Deep Dive into LLMs like ChatGPT

05 Feb 2025

This is the summary of first 2 sections of the video from Andrej Karpathy “Deep Dive into LLMs like ChatGPT”. This is a 3 hours video that covers

Pretraining
Supervised finetuning
Reinforcement Learning

This post mostly about my notes during the video session. This video is more to general audience but for closing gaps for some topics it still be watchable. It has nice flow and tone.

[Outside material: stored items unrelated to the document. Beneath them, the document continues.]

-- ==== Sys2Proof/Laws/State.lean ====
section
/-! SUPPORT. One lemma per field per update of State and of an encoder record, so that no later proof unfolds
a record update. -/

namespace Sys2Proof.Machine

/-! ### respond -/

@[simp] theorem respond_cfg (d : BitVec 16) (s : State) : (respond d s).cfg = s.cfg := rfl
@[simp] theorem respond_encs (d : BitVec 16) (s : State) : (respond d s).encs = s.encs := rfl
@[simp] theorem respond_cfgDone (d : BitVec 16) (s : State) : (respond d s).cfgDone = s.cfgDone := rfl
@[simp] theorem respond_rsp (d : BitVec 16) (s : State) :
    (respond d s).rsp = some { err := false, data := d } := rfl
@[simp] theorem respond_pins (d : BitVec 16) (s : State) : (respond d s).pins = s.pins := rfl
@[simp] theorem respond_port (d : BitVec 16) (s : State) : (respond d s).port = s.port := rfl
@[simp] theorem respond_draws (d : BitVec 16) (s : State) : (respond d s).draws = s.draws := rfl

/-! ### respondDone -/

@[simp] theorem respondDone_cfg (s : State) : (respondDone s).cfg = s.cfg := rfl
@[simp] theorem respondDone_encs (s : State) : (respondDone s).encs = s.encs := rfl
@[simp] theorem respondDone_cfgDone (s : State) : (respondDone s).cfgDone = s.cfgDone := rfl
@[simp] theorem respondDone_rsp (s : State) :
    (respondDone s).rsp = some { err := false, data := 0#16 } := rfl
@[simp] theorem respondDone_pins (s : State) : (respondDone s).pins = s.pins := rfl
@[simp] theorem respondDone_port (s : State) : (respondDone s).port = s.port := rfl
@[simp] theorem respondDone_draws (s : State) : (respondDone s).draws = s.draws := rfl

/-! ### takeIllegal -/

@[simp] theorem takeIllegal_cfg (s : State) : (takeIllegal s).cfg = s.cfg := rfl
@[simp] theorem takeIllegal_encs (s : State) : (takeIllegal s).encs = s.encs := rfl
@[simp] theorem takeIllegal_cfgDone (s : State) : (takeIllegal s).cfgDone = s.cfgDone := rfl
@[simp] theorem takeIllegal_rsp (s : State) :
    (takeIllegal s).rsp = some { err := true, data := 0#16 } := rfl
@[simp] theorem takeIllegal_pins (s : State) : (takeIllegal s).pins = s.pins := rfl
@[simp] theorem takeIllegal_port (s : State) : (takeIllegal s).port = s.port := rfl
@[simp] theorem takeIllegal_draws (s : State) : (takeIllegal s).draws = s.draws := rfl

/-! ### setEncoder -/

@[simp] theorem setEncoder_cfg (i : Nat) (r : Encoder) (s : State) :
    (setEncoder i r s).cfg = s.cfg := rfl
@[simp] theorem setEncoder_encs (i : Nat) (r : Encoder) (s : State) :
    (setEncoder i r s).encs = s.encs.set i r := rfl
@[simp] theorem setEncoder_cfgDone (i : Nat) (r : Encoder) (s : State) :
    (setEncoder i r s).cfgDone = s.cfgDone := rfl
@[simp] theorem setEncoder_rsp (i : Nat) (r : Encoder) (s : State) :
    (setEncoder i r s).rsp = s.rsp := rfl
@[simp] theorem setEncoder_pins (i : Nat) (r : Encoder) (s : State) :
    (setEncoder i r s).pins = s.pins := rfl
@[simp] theorem setEncoder_port (i : Nat) (r : Encoder) (s : State) :
    (setEncoder i r s).port = s.port := rfl
@[simp] theorem setEncoder_draws (i : Nat) (r : Encoder) (s : State) :
    (setEncoder i r s).draws = s.draws := rfl

/-! ### useDraw -/

@[simp] theorem useDraw_cfg (s : State) : (useDraw s).cfg = s.cfg := rfl
@[simp] theorem useDraw_encs (s : State) : (useDraw s).encs = s.encs := rfl
@[simp] theorem useDraw_cfgDone (s : State) : (useDraw s).cfgDone = s.cfgDone := rfl
@[simp] theorem useDraw_rsp (s : State) : (useDraw s).rsp = s.rsp := rfl
@[simp] theorem useDraw_pins (s : State) : (useDraw s).pins = s.pins := rfl
@[simp] theorem useDraw_port (s : State) : (useDraw s).port = s.port := rfl
@[simp] theorem useDraw_draws (s : State) : (useDraw s).draws = s.draws + 1 := rfl

/-! ### setCfgDone -/

@[simp] theorem setCfgDone_cfg (s : State) : (setCfgDone s).cfg = s.cfg := rfl
@[simp] theorem setCfgDone_encs (s : State) : (setCfgDone s).encs = s.encs := rfl
@[simp] theorem setCfgDone_cfgDone (s : State) : (setCfgDone s).cfgDone = true := rfl
@[simp] theorem setCfgDone_rsp (s : State) : (setCfgDone s).rsp = s.rsp := rfl
@[simp] theorem setCfgDone_pins (s : State) : (setCfgDone s).pins = s.pins := rfl
@[simp] theorem setCfgDone_port (s : State) : (setCfgDone s).port = s.port := rfl
@[simp] theorem setCfgDone_draws (s : State) : (setCfgDone s).draws = s.draws := rfl

/-! ### idle -/

@[simp] theorem idle_cfg (s : State) : (idle s).cfg = s.cfg := rfl
@[simp] theorem idle_encs (s : State) : (idle s).encs = s.encs := rfl
@[simp] theorem idle_cfgDone (s : State) : (idle s).cfgDone = s.cfgDone := rfl
@[simp] theorem idle_rsp (s : State) : (idle s).rsp = none := rfl
@[simp] theorem idle_pins (s : State) : (idle s).pins = s.pins := rfl
@[simp] theorem idle_port (s : State) : (idle s).port = s.port := rfl
@[simp] theorem idle_draws (s : State) : (idle s).draws = s.draws := rfl

/-! ### accept -/

@[simp] theorem accept_cfg (p : List PinState) (es : List Event) (s : State) :
    (accept p es s).cfg = s.cfg := rfl
@[simp] theorem accept_encs (p : List PinState) (es : List Event) (s : State) :
    (accept p es s).encs = s.encs := rfl
@[simp] theorem accept_cfgDone (p : List PinState) (es : List Event) (s : State) :
    (accept p es s).cfgDone = s.cfgDone := rfl
@[simp] theorem accept_rsp (p : List PinState) (es : List Event) (s : State) :
    (accept p es s).rsp = s.rsp := rfl
@[simp] theorem accept_pins (p : List PinState) (es : List Event) (s : State) :
    (accept p es s).pins = p := rfl
@[simp] theorem accept_port (p : List PinState) (es : List Event) (s : State) :
    (accept p es s).port = es := rfl
@[simp] theorem accept_draws (p : List PinState) (es : List Event) (s : State) :
    (accept p es s).draws = s.draws := rfl

/-! ### takeReset -/

@[simp] theorem takeReset_cfg (s : State) : (takeReset s).cfg = s.cfg := rfl
@[simp] theorem takeReset_encs (s : State) :
    (takeReset s).encs = List.replicate s.cfg.nEnc (Encoder.reset s.cfg) := rfl
@[simp] theorem takeReset_cfgDone (s : State) : (takeReset s).cfgDone = false := rfl
@[simp] theorem takeReset_rsp (s : State) : (takeReset s).rsp = none := rfl
@[simp] theorem takeReset_pins (s : State) : (takeReset s).pins = s.pins := rfl
@[simp] theorem takeReset_port (s : State) : (takeReset s).port = s.port := rfl
@[simp] theorem takeReset_draws (s : State) : (takeReset s).draws = s.draws := rfl

/-! ### Encoder.setBounds -/

@[simp] theorem setBounds_value (r : Encoder) (lo hi : Reg) (wrap : Bool) :
    (r.setBounds lo hi wrap).value = r.value := rfl
@[simp] theorem setBounds_lo (r : Encoder) (lo hi : Reg) (wrap : Bool) :
    (r.setBounds lo hi wrap).lo = lo := rfl
@[simp] theorem setBounds_hi (r : Encoder) (lo hi : Reg) (wrap : Bool) :
    (r.setBounds lo hi wrap).hi = hi := rfl
@[simp] theorem setBounds_wrap (r : Encoder) (lo hi : Reg) (wrap : Bool) :
    (r.setBounds lo hi wrap).wrap = wrap := rfl
@[simp] theorem setBounds_prev (r : Encoder) (lo hi : Reg) (wrap : Bool) :
    (r.setBounds lo hi wrap).prev = r.prev := rfl
@[simp] theorem setBounds_acc (r : Encoder) (lo hi : Reg) (wrap : Bool) :
    (r.setBounds lo hi wrap).acc = r.acc := rfl

/-! ### The state after reset -/

@[simp] theorem resetOf_cfg (c : Config) : (State.resetOf c).cfg = c := rfl
@[simp] theorem resetOf_encs (c : Config) : (State.resetOf c).encs = List.replicate c.nEnc (Encoder.reset c) := rfl
@[simp] theorem resetOf_cfgDone (c : Config) : (State.resetOf c).cfgDone = false := rfl
@[simp] theorem resetOf_rsp (c : Config) : (State.resetOf c).rsp = none := rfl
@[simp] theorem resetOf_port (c : Config) : (State.resetOf c).port = [] := rfl

/-! ### withFetchWord -/

@[simp] theorem withFetchWord_cfg (s : State) (n w : Nat) :
    (s.withFetchWord n w).cfg = s.cfg := rfl
@[simp] theorem withFetchWord_encs (s : State) (n w : Nat) :
    (s.withFetchWord n w).encs = s.encs := rfl
@[simp] theorem withFetchWord_cfgDone (s : State) (n w : Nat) :
    (s.withFetchWord n w).cfgDone = s.cfgDone := rfl
@[simp] theorem withFetchWord_rsp (s : State) (n w : Nat) :
    (s.withFetchWord n w).rsp = s.rsp := rfl
@[simp] theorem withFetchWord_pins (s : State) (n w : Nat) :
    (s.withFetchWord n w).pins = s.pins := rfl
@[simp] theorem withFetchWord_port (s : State) (n w : Nat) :
    (s.withFetchWord n w).port = .command (BitVec.ofNat 48 (w % 2 ^ n)) s.pins :: s.port := rfl
@[simp] theorem withFetchWord_draws (s : State) (n w : Nat) :
    (s.withFetchWord n w).draws = s.draws := rfl

end Sys2Proof.Machine
end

I didn’t cover the reinforcement learning section. I found that part very intuitive, he is explaining very very good that I can’t explain with writing and my B1 english 😅. But the key points of the rest are still here.

Pretraining

They are using FineWeb like dataset for data getting. They have own “FineWeb”. Common Crawl is of them.

Representation of text (Tokenization)

Basically we want our model internalises the flow of text. Why we are train for them. We have bunch of characters in the representation right? Internally we can represent them as ‘0’s or ‘1’s right. Here is the how it’s look like.

as you see we have very long ‘0’s and ‘1’s. But we don’t want long sequence that only made from 2 different symbols. We’re making a tradeoff between symbol size (called vocabulary) and sequence length basically. We want more symbols but shorter sequences. So at this point we are creating bytes which made from 8 bits and if we create bytes our data is looking like this.

In this representation we have 255 different “symbols” (2^8 - 1, it made from 8 bits). But SOTA(state of the art) models usually makes more than that. So they are looking for common pairs like 116 32.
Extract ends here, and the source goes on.